Doran, Harold HDoran at air.org
Tue Oct 15 15:34:33 CEST 2013


Curiously, though, how much of a need is there for sparseX? The model matrix for the random effects can often involve thousands of columns (sometimes even per level), and thousands of rows. Clearly, if the pattern of non-zeroes is large, there is a significant benefit.

But, the dimensions of the model matrix for the fixed effects are typically very small relative to the model matrix for the random effects, often involving only a handful of columns. 

One of the major benefits of the sparse storage for the random effect matrices are the methods that benefit, such as Cholesky(). In an iterative process, it only updates the numeric factorization at each iteration as it has already identified the symbolic representation in the first iteration. 

One thing I can imagine is if the number of rows of X is, say millions, and still involve only a handful of columns and suppose many of those rows are zeros. Then perhaps it could be useful?

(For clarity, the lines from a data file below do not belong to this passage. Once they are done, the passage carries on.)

-- ==== Sys2Proof/Machine/Array.lean ====
section
/-!
DEFINITION. Sys2Proof/Machine/Array.lean: what the modules of an array and of a twin pair tell each other on CONTROL (R680, R684, R690, R695, R696,
R705): the messages, their sending and their effects. The octets of a message are this model's own (log entry 22).
-/

namespace Sys2Proof.Machine

/-! ## Places in the array (R682, R683) -/

/-- The partner of link k (0x4C08 + k:02): 1 PEER, 2 TWIN, 3 PEER_TWIN, 4 NEIGHBOUR. -/
def Sys.linkKind (y : Sys) (k : Nat) : Nat := y.rd (ent (0x4C08 + k) 2)
/-- Position of the partner of link k. -/
def Sys.linkPos (y : Sys) (k : Nat) : Nat := strapPos (y.rd (ent (0x4C08 + k) 4))
def Sys.present (y : Sys) (p : Nat) : Bool := y.rdBit (ent 0x4C01 5) p
/-- Every position of the array is present. -/
def Sys.allPresent (y : Sys) : Bool := (List.range (y.rd (ent 0x4C00 1))).all y.present

/-- A change of array state (0x4C01:01), with event 0x1403: 2 FORMED, 3 DEGRADED. -/
def Sys.arrayTo (y : Sys) (st : Nat) : Sys :=
  if y.rd (ent 0x4C01 1) = st then y else (y.wr (ent 0x4C01 1) st).raise 0x1403 255 (ev [(0, 1, st), (1, 1, y.rd (ent 0x4C01 5))])

/-- Buffers that wait for no one any longer become complete (R686, R691). -/
def Sys.settleStores (y : Sys) : Sys :=
  { y with stores := y.stores.map fun (st : Store) => { st with bufs := st.bufs.map fun b => y.settleBuf st.ctx st.binding b } }

/-- Another position takes the head's duties, or they return (R690, R692): the PTP ports and the sources follow it (R215). -/
def Sys.actingHead (y : Sys) (o : Otp) (p : Nat) : Sys :=
  if y.rd (ent 0x4C01 6) = p then y
  else Sys.sourcesChanged (((y.wr (ent 0x4C01 6) p).raise 0x1410 255 (ev [(0, 1, p)])).ptpRestart o.dieId)

/-! ## Entries of the members (R684, R690) -/

/-- Values as `memberOctets` writes them. -/
def membersOf : Nat → Bytes → List (Nat × Bytes)
  | 0, _ => []
  | fuel + 1, b =>
    if b.length < 7 then []
    else
      let n := rdLe b 3 4
      (rdLe b 0 2 * 256 + rdLe b 2 1, slice b 7 n) :: membersOf fuel (b.drop (7 + n))

def membersIn (b : Bytes) : List (Nat × Bytes) := membersOf (b.length / 7) b

/-- A unit as `CommitUnit.octets` writes it. -/
def unitIn (b : Bytes) (path : Nat) : CommitUnit :=
  let gtag := rdLe b 9 1
  let t := rdLe b 12 4
  let scope := if gtag = 0 ∧ rdLe b 10 1 = 0 then Scope.single else (scopeOf (rdLe b 10 1) (rdLe b 11 1)).getD .immediate
  { slot := rdLe b 1 8 / 100000, path := path, role := roleOfCode (rdLe b 0 1), stamp := rdLe b 1 8, counter := 0, session := 0, source := 0, node := 0, tag := 0,
    gtag := gtag, op := 0, scope := scope, target := if t = 0xFFFFFFFF then none else some t, members := membersIn (b.drop 19),
    position := none, origin := none }

/-- A unit of another member with the path rank and the session it arrived with (R684). -/
def frontedUnit (b : Bytes) : CommitUnit := { unitIn b (rdLe b 16 1) with session := rdLe b 17 2 }

/-- An entry of position p as the head has ordered it; the own dictionary has the module's own. -/
def Sys.memberEntry (y : Sys) (p k : Nat) : Nat :=
  if p = y.arrayPos then y.rd k else (y.twin.bands.lookup (p * 2 ^ 24 + k)).getD (dfltNum k)

/-- The per-member entries of position p. -/
def Sys.bandMembers (y : Sys) (p : Nat) : List (Nat × Bytes) :=
  ((List.range 16).flatMap fun x => [ent (0x4000 + x) 5, ent (0x4000 + x) 6].map fun k => (k, le 2 (y.memberEntry p k))) ++
    [(ent 0x4C00 3, le 1 (y.memberEntry p (ent 0x4C00 3))), (ent 0x4C00 4, le 1 (y.memberEntry p (ent 0x4C00 4)))]

/-- The module tells the partner of link k its own per-member entries; every member holds them all (R684). -/
def Sys.tellOwn (y : Sys) (k : Nat) : Sys := y.control k .entries (le 1 y.arrayPos ++ (y.bandMembers y.arrayPos).flatMap memberOctets)

/-- Step 4 of forming: the member of link k gets the entries that are the same on every member (R683). -/
def Sys.tellMember (y : Sys) (k : Nat) : Sys :=
  let locks := (List.range 8).flatMap fun l => (List.range 4).map fun i => (ent (0x4160 + l) (i + 1), le 4 (y.rd (ent (0x4160 + l) (i + 1))))
  let own := [(ent 0x4C00 1, le 1 (y.rd (ent 0x4C00 1))), (ent 0x4C00 2, le 2 (y.rd (ent 0x4C00 2)))]
  y.control k .entries (le 1 (y.linkPos k) ++ (locks ++ own).flatMap memberOctets)

/-- Values of position p are noted. -/
def Sys.noteBands (y : Sys) (p : Nat) (l : List (Nat × Bytes)) : Sys :=
  y.onTwin fun t => { t with bands := (l.filter fun m => perMember m.1).foldl (fun b m => kput b (p * 2 ^ 24 + m.1) (unLe m.2)) t.bands }

/-- Values for position p: noted, and live where they are the own dictionary's. -/
def Sys.takeEntries (o : Otp) (y : Sys) (p : Nat) (l : List (Nat × Bytes)) : Sys :=
  l.foldl (fun (y : Sys) (m : Nat × Bytes) =>
    if !arrayWide m.1 || (perMember m.1 && p != y.arrayPos) then y else y.putLive o m.1 m.2) (y.noteBands p l)

/-! ## Loss and return of a member (R689 to R692) -/

/-- The bands of a lost position and of its cover as one, by context: first line and lines. -/
def Sys.joinedBands (y : Sys) (lost cover : Nat) : List (Nat × Bytes) :=
  (List.range 16).flatMap fun x =>
    let f (p : Nat) : Nat := y.memberEntry p (ent (0x4000 + x) 5)
    let n (p : Nat) : Nat := y.memberEntry p (ent (0x4000 + x) 6)
    if n lost = 0 ∨ n cover = 0 then []
    else [(ent (0x4000 + x) 5, le 2 (min (f lost) (f cover))), (ent (0x4000 + x) 6, le 2 (n lost + n cover))]

/-- The bands go live at the cover's next latch points, where admission lets them (R39, R690); the first frame they cover. -/
def Sys.coverBands (y : Sys) (l : List (Nat × Bytes)) : Option Sys :=
  let w : Writer := { path := 0, role := .integrator, session := 0 }
  let z := l.foldl (fun (z : Sys) (m : Nat × Bytes) =>
    let u := writeUnit z w m.1 m.2
    z.stage { u with scope := .context (m.1 / 256 % 16) }) y
  if (z.overBudget z.planned.view).isSome then none else some z

/-- Number of the next frame of the lowest active context. -/
def Sys.nextFrame (y : Sys) : Nat :=
  match (List.range 8).find? y.view.active with
  | some x => (((y.ctx x).last.map Prod.snd).getD 0 + 1) % 2 ^ 32
  | none => 0

/-- Position p is lost, as the head has decided: 1 its bands are re-mapped to the cover, 2 DEGRADED. -/
def Sys.memberGone (y : Sys) (p response cover first : Nat) : Sys :=
  if !y.present p then y
  else
    let y := (y.wrBit (ent 0x4C01 5) p false).raise 0x1404 255 (ev [(0, 1, p), (1, 1, response)])
    let y := if response = 1 then y.raise 0x1405 255 (ev [(0, 1, p), (1, 1, cover), (4, 4, first)]) else y
    (y.wr (ent 0x4C01 1) 3).settleStores

/-- The head's response to the loss of a position: to its cover, or DEGRADED; the others are told (R690). -/
def Sys.headDecides (y : Sys) (p : Nat) : Sys :=
  let cover := y.memberEntry p (ent 0x4C00 3)
  let joined := y.joinedBands p cover
  let own := cover = y.arrayPos
  let covered := if cover = 255 ∨ !y.present cover ∨ joined.isEmpty then none
    else if own then (y.noteBands y.arrayPos (y.bandMembers y.arrayPos)).coverBands joined
    else (y.posLink cover).map fun k => y.control k .entries (le 1 (0xC0 + cover) ++ joined.flatMap memberOctets)
  let response := if covered.isSome then 1 else 2
  let first := y.nextFrame
  let y := (covered.getD y).memberGone p response cover first
  y.controlAll .entries (le 1 (0x80 + p) ++ le 1 response ++ le 1 cover ++ le 4 first)

/-- An armed twin, or one that is PRIMARY already, stands at a position (R690): its last heartbeat says so. -/
def Sys.twinStands (y : Sys) (p k : Nat) : Bool :=
  (List.range 4).any fun m => m != k && y.garosUp m && y.linkKind m != 2 && y.linkPos m == p &&
    (rdLe (y.link m).heard 1 1 == 1 || (rdLe (y.link m).heard 2 1 == 2 && rdLe (y.link m).heard 3 1 == 0))

/-- MEMBER_LOST: the partner of link k is gone (R689, R690). -/
def Sys.memberLost (y : Sys) (o : Otp) (k : Nat) : Sys :=
  let p := y.linkPos k
  let head := y.rd (ent 0x4C01 6)
  if y.rd (ent 0x4C01 1) < 2 ∨ !y.present p then y
  else if y.twinStands p k then y.raise 0x1404 255 (ev [(0, 1, p)])
  else if p = head then
    let left := (List.range 4).filter fun q => q != p && y.present q
    let y := y.actingHead o (left.headD y.arrayPos)
    if y.arrayHead then y.headDecides p else y.memberGone p 2 255 0
  else if y.arrayHead then y.headDecides p
  else if (y.posLink head).isSome then
    -- two members have lost their link; the head still has both (R689)
    (y.wr (ent 0x4C01 1) 3).raise 0x1406 255 (ev [(0, 1, min y.arrayPos p), (1, 1, max y.arrayPos p)])
  else y.memberGone p 2 255 0

/-- Position p is back (R692): it has its own bands again at the latch points that follow, and the cover has its own. -/
def Sys.memberBack (y : Sys) (o : Otp) (p : Nat) : Sys :=
  if y.present p then y
  else
    let y := (y.wrBit (ent 0x4C01 5) p true).raise 0x1407 255 (ev [(0, 1, p)])
    let y := if p = 0 then y.actingHead o 0 else y
    let y := if y.allPresent then y.wr (ent 0x4C01 1) 2 else y
    let cover := y.memberEntry p (ent 0x4C00 3)
    if !y.arrayHead || cover == 255 then y
    else
      let mine := ((y.bandMembers cover).filter fun m => m.1 / 256 < 0x4010).map fun m =>
        (m.1, le 2 ((y.twin.bands.lookup (cover * 2 ^ 24 + m.1)).getD (unLe m.2)))
      if cover = y.arrayPos then (y.coverBands mine).getD y
      else match y.posLink cover with
        | some k => y.control k .entries (le 1 (0xC0 + cover) ++ mine.flatMap memberOctets)
        | none => y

But even still when doing X'X on that matrix, its dimensions are (in theory) usually small and so doing things on that small p x p matrix is not too expensive.

On the other hand, if one has an X matrix with thousands of columns, I would question what the underlying statistical issue is and if the model is even good.

 

-----Original Message-----
From: r-sig-mixed-models-bounces at r-project.org [mailto:r-sig-mixed-models-bounces at r-project.org] On Behalf Of Ben Bolker
Sent: Tuesday, October 15, 2013 9:06 AM
To: r-sig-mixed-models at r-project.org
Subject: Re: [R-sig-ME] When is sparseX implementation expected?

Pete Meyer <petemeyer at ...> writes:

> 
> For some of our large models (>= 5k factor levels) I found that 
> sparseX in lme4a (under R 2.14.2) made a big difference in compute 
> time.  I see that it isn't yet implemented for this update to lme4.  
> Any idea how long it will be until it is available again?
> 

  It has not been near the top of the priority list.  We have looked at it and thought (more or less) "oh, that shouldn't be *too hard*, but it looks somewhat annoying" -- see https://github.com/lme4/lme4/issues/6
If you want to chime in on the issues list that might help push the priority up slightly.